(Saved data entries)
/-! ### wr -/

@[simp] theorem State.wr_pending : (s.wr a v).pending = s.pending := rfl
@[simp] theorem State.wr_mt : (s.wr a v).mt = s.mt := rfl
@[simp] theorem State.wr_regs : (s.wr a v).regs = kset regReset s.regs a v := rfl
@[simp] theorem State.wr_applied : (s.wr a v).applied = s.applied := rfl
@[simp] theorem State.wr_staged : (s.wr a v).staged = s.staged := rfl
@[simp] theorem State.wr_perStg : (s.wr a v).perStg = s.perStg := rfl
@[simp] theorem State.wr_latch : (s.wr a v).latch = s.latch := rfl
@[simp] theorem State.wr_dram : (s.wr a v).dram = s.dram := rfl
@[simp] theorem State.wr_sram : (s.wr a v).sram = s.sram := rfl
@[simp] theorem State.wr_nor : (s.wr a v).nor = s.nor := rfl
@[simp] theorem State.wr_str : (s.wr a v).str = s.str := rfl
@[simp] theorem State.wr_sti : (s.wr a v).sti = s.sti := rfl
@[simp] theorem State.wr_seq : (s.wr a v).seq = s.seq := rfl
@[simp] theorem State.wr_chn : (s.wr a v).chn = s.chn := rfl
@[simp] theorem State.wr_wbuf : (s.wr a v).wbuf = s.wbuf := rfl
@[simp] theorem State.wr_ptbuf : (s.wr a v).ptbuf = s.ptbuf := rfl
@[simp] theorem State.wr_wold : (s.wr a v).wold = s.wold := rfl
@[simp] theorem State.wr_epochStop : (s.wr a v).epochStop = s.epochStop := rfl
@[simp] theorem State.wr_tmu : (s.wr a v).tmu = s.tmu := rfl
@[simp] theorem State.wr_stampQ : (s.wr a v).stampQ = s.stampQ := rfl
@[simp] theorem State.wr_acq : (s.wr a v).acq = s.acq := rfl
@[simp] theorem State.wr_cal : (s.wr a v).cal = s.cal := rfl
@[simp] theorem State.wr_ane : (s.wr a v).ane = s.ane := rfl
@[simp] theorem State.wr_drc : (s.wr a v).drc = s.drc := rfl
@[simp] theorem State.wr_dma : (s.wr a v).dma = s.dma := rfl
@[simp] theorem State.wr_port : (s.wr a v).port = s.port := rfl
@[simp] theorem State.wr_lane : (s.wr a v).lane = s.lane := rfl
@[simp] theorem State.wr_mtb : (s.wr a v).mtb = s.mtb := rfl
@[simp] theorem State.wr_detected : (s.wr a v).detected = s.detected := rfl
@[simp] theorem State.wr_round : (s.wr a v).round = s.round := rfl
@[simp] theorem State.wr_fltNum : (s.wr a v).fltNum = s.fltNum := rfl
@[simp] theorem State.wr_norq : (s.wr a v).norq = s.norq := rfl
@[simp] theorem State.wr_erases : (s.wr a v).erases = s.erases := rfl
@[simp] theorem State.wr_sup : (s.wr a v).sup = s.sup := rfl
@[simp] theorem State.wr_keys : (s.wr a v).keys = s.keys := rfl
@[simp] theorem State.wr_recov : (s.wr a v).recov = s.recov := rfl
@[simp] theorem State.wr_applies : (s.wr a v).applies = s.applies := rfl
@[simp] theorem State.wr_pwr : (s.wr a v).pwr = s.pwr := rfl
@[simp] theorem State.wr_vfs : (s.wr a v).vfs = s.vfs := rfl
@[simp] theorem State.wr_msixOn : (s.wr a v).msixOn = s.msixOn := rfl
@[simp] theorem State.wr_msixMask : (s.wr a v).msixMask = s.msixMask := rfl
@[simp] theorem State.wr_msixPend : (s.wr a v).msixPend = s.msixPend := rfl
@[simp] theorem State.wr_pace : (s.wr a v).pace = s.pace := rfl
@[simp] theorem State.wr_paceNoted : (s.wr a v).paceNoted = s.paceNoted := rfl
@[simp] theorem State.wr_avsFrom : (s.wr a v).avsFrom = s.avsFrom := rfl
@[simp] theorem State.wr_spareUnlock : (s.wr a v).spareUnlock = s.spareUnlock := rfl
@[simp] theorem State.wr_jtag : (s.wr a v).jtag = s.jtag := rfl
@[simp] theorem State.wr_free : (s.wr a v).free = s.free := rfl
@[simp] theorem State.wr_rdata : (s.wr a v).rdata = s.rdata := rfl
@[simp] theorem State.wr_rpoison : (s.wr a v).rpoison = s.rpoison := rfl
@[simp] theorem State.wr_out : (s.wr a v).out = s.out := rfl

Exercise prompt: Using the data above, reproduce exactly the lines from the line that contains "s.applied := rfl" through the line that contains "s.erases := rfl", including both.

Output for this task:
@[simp] theorem State.wr_applied : (s.wr a v).applied = s.applied := rfl
@[simp] theorem State.wr_staged : (s.wr a v).staged = s.staged := rfl
@[simp] theorem State.wr_perStg : (s.wr a v).perStg = s.perStg := rfl
@[simp] theorem State.wr_latch : (s.wr a v).latch = s.latch := rfl
@[simp] theorem State.wr_dram : (s.wr a v).dram = s.dram := rfl
@[simp] theorem State.wr_sram : (s.wr a v).sram = s.sram := rfl
@[simp] theorem State.wr_nor : (s.wr a v).nor = s.nor := rfl
@[simp] theorem State.wr_str : (s.wr a v).str = s.str := rfl
@[simp] theorem State.wr_sti : (s.wr a v).sti = s.sti := rfl
@[simp] theorem State.wr_seq : (s.wr a v).seq = s.seq := rfl
@[simp] theorem State.wr_chn : (s.wr a v).chn = s.chn := rfl
@[simp] theorem State.wr_wbuf : (s.wr a v).wbuf = s.wbuf := rfl
@[simp] theorem State.wr_ptbuf : (s.wr a v).ptbuf = s.ptbuf := rfl
@[simp] theorem State.wr_wold : (s.wr a v).wold = s.wold := rfl
@[simp] theorem State.wr_epochStop : (s.wr a v).epochStop = s.epochStop := rfl
@[simp] theorem State.wr_tmu : (s.wr a v).tmu = s.tmu := rfl
@[simp] theorem State.wr_stampQ : (s.wr a v).stampQ = s.stampQ := rfl
@[simp] theorem State.wr_acq : (s.wr a v).acq = s.acq := rfl
@[simp] theorem State.wr_cal : (s.wr a v).cal = s.cal := rfl
@[simp] theorem State.wr_ane : (s.wr a v).ane = s.ane := rfl
@[simp] theorem State.wr_drc : (s.wr a v).drc = s.drc := rfl
@[simp] theorem State.wr_dma : (s.wr a v).dma = s.dma := rfl
@[simp] theorem State.wr_port : (s.wr a v).port = s.port := rfl
@[simp] theorem State.wr_lane : (s.wr a v).lane = s.lane := rfl
@[simp] theorem State.wr_mtb : (s.wr a v).mtb = s.mtb := rfl
@[simp] theorem State.wr_detected : (s.wr a v).detected = s.detected := rfl
@[simp] theorem State.wr_round : (s.wr a v).round = s.round := rfl
@[simp] theorem State.wr_fltNum : (s.wr a v).fltNum = s.fltNum := rfl
@[simp] theorem State.wr_norq : (s.wr a v).norq = s.norq := rfl
@[simp] theorem State.wr_erases : (s.wr a v).erases = s.erases := rfl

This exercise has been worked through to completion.